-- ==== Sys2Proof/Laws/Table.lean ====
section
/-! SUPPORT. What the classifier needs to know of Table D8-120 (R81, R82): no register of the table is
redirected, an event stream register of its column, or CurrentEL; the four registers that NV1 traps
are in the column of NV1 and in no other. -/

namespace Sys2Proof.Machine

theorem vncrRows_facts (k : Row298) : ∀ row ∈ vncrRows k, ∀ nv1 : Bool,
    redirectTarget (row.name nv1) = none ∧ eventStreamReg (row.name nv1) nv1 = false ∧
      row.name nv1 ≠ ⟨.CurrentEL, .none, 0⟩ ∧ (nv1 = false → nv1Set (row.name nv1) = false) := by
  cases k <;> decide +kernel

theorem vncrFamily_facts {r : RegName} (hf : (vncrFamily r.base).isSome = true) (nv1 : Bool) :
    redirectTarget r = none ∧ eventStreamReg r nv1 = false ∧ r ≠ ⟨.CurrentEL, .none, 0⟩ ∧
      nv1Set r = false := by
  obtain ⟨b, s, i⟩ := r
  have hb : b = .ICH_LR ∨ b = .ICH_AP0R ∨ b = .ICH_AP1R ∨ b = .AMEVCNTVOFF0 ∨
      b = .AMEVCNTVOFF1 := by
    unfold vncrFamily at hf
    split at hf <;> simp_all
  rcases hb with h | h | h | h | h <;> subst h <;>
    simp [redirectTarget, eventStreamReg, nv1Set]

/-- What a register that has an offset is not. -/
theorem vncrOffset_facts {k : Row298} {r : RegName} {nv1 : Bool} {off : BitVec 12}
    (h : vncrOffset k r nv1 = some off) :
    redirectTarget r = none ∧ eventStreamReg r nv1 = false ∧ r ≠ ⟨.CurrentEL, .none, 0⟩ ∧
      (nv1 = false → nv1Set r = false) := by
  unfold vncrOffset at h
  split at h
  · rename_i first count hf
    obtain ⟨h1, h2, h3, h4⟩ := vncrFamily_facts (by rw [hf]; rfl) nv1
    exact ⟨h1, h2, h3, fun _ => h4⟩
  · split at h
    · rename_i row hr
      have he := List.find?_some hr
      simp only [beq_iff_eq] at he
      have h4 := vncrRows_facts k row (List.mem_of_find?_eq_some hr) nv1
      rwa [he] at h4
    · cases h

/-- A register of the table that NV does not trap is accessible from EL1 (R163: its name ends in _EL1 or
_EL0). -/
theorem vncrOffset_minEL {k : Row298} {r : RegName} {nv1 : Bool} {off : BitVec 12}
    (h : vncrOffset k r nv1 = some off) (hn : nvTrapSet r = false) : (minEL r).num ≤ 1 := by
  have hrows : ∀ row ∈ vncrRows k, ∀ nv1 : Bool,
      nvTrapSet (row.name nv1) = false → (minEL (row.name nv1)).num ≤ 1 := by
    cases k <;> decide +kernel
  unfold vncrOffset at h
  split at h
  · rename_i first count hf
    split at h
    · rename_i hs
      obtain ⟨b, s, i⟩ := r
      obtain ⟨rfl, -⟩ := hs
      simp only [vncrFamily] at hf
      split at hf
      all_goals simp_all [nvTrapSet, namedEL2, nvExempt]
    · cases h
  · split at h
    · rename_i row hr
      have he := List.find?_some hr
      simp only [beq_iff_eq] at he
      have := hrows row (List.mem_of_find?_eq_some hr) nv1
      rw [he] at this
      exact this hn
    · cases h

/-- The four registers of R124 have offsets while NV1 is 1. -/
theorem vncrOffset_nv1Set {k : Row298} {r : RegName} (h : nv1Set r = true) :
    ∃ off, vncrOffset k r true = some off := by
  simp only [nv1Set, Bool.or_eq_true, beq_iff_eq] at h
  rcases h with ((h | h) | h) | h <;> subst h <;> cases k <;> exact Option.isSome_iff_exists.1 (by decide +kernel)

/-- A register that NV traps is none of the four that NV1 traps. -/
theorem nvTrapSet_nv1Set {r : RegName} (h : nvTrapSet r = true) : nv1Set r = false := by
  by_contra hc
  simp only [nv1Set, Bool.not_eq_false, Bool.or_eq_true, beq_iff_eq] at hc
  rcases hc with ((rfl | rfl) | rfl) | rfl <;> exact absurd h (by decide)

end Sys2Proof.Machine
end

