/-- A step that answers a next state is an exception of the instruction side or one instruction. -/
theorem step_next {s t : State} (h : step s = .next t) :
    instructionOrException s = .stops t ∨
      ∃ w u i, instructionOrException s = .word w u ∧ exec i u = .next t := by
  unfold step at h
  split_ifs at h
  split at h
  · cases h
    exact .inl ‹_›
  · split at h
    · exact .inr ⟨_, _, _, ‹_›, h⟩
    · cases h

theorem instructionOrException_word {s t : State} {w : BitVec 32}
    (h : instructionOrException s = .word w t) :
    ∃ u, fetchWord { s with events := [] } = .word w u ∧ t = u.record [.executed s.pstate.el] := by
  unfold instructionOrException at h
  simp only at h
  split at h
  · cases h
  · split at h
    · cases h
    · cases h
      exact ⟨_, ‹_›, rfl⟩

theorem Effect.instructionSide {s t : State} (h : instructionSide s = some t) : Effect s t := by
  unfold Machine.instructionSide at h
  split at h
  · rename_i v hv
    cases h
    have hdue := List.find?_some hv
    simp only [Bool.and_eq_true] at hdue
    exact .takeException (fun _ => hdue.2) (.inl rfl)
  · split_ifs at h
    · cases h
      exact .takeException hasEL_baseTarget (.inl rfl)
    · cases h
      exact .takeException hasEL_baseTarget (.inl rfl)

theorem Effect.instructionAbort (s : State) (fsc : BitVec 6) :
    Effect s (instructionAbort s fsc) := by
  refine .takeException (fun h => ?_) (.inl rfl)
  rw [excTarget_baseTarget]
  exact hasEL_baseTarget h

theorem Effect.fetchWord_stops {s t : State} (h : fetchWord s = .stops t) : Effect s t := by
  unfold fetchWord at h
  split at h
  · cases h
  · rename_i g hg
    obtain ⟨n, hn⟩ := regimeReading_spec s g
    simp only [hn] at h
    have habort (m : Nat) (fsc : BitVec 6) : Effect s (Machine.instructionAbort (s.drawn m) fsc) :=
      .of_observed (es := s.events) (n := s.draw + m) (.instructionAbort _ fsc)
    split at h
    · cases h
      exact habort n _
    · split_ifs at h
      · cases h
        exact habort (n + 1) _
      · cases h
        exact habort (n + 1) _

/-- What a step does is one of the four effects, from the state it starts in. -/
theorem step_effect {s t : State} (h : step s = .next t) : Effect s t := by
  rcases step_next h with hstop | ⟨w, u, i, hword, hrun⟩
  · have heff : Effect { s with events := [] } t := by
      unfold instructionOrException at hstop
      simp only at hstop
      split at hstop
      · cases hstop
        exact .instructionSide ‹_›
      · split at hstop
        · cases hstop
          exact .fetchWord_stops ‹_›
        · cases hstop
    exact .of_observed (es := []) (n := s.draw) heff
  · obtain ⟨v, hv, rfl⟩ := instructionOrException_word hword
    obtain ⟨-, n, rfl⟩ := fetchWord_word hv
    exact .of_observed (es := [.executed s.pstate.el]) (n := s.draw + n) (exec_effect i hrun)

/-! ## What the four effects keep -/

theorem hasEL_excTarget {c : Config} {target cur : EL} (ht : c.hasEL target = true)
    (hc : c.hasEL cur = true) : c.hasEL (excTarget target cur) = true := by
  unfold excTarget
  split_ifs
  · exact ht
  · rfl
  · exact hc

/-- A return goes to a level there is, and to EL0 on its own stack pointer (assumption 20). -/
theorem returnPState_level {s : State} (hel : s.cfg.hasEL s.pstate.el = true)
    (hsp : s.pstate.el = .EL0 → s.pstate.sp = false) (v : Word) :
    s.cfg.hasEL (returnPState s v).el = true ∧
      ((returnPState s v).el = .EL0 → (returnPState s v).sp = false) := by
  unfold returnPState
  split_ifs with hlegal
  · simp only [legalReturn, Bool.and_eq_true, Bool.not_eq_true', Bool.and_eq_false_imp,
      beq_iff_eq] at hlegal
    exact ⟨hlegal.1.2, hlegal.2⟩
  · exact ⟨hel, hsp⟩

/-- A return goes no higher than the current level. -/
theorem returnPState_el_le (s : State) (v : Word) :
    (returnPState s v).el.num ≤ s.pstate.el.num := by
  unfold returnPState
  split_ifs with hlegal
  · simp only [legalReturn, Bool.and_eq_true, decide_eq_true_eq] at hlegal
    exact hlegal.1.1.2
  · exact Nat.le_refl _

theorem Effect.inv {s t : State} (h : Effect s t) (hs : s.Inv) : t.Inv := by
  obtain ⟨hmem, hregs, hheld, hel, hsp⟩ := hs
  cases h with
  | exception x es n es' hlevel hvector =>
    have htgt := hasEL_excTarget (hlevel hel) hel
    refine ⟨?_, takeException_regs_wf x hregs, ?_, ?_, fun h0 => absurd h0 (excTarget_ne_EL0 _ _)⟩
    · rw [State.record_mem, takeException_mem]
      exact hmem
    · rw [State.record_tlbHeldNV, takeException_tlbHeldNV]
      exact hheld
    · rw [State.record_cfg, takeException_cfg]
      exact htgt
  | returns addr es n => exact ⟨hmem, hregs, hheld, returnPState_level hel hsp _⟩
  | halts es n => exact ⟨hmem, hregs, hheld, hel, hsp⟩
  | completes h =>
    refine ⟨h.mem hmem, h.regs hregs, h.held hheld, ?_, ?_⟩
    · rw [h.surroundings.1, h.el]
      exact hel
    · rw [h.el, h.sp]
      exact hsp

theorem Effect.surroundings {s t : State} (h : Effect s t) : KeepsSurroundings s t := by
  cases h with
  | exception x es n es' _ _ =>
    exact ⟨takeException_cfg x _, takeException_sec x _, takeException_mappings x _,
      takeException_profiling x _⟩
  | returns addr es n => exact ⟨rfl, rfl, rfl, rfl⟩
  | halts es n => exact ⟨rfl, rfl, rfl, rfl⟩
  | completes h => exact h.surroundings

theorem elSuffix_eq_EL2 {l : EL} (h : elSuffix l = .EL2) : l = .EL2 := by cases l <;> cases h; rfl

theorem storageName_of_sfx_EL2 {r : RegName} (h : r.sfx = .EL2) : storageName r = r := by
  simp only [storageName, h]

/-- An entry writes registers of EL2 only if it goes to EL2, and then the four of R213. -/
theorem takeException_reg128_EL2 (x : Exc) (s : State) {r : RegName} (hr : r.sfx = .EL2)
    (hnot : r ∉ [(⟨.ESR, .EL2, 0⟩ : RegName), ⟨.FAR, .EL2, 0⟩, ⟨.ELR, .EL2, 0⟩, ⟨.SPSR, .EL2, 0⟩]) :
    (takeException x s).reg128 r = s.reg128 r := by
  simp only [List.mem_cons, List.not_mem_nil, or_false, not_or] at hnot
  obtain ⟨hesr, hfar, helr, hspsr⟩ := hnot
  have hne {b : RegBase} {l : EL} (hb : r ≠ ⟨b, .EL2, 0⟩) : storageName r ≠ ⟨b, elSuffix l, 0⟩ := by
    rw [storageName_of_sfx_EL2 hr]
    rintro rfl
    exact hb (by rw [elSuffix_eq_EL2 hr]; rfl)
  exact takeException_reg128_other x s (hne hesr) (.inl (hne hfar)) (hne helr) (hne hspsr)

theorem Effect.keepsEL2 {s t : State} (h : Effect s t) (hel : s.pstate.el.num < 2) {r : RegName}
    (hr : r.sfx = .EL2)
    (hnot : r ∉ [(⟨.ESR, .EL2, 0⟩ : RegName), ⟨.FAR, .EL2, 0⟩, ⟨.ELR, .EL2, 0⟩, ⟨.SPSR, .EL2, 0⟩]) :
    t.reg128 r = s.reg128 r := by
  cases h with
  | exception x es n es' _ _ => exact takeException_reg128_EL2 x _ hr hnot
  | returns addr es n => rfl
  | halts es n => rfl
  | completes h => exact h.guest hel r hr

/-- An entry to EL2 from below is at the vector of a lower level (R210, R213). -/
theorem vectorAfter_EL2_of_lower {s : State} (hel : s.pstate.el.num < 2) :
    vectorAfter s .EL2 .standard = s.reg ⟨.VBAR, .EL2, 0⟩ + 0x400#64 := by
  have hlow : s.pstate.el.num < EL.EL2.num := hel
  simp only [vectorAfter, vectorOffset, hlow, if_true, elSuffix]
____________________
** What you need to do **
Once you find the line with "end Sys2Proof.Machine" above, print it and every line after it up to and including the line with "(h : instructionOrException", exactly as written and nothing else.

** Answer space **
end Sys2Proof.Machine
end

/-- A step that answers a next state is an exception of the instruction side or one instruction. -/
theorem step_next {s t : State} (h : step s = .next t) :
    instructionOrException s = .stops t ∨
      ∃ w u i, instructionOrException s = .word w u ∧ exec i u = .next t := by
  unfold step at h
  split_ifs at h
  split at h
  · cases h
    exact .inl ‹_›
  · split at h
    · exact .inr ⟨_, _, _, ‹_›, h⟩
    · cases h

theorem instructionOrException_word {s t : State} {w : BitVec 32}
    (h : instructionOrException s = .word w t) :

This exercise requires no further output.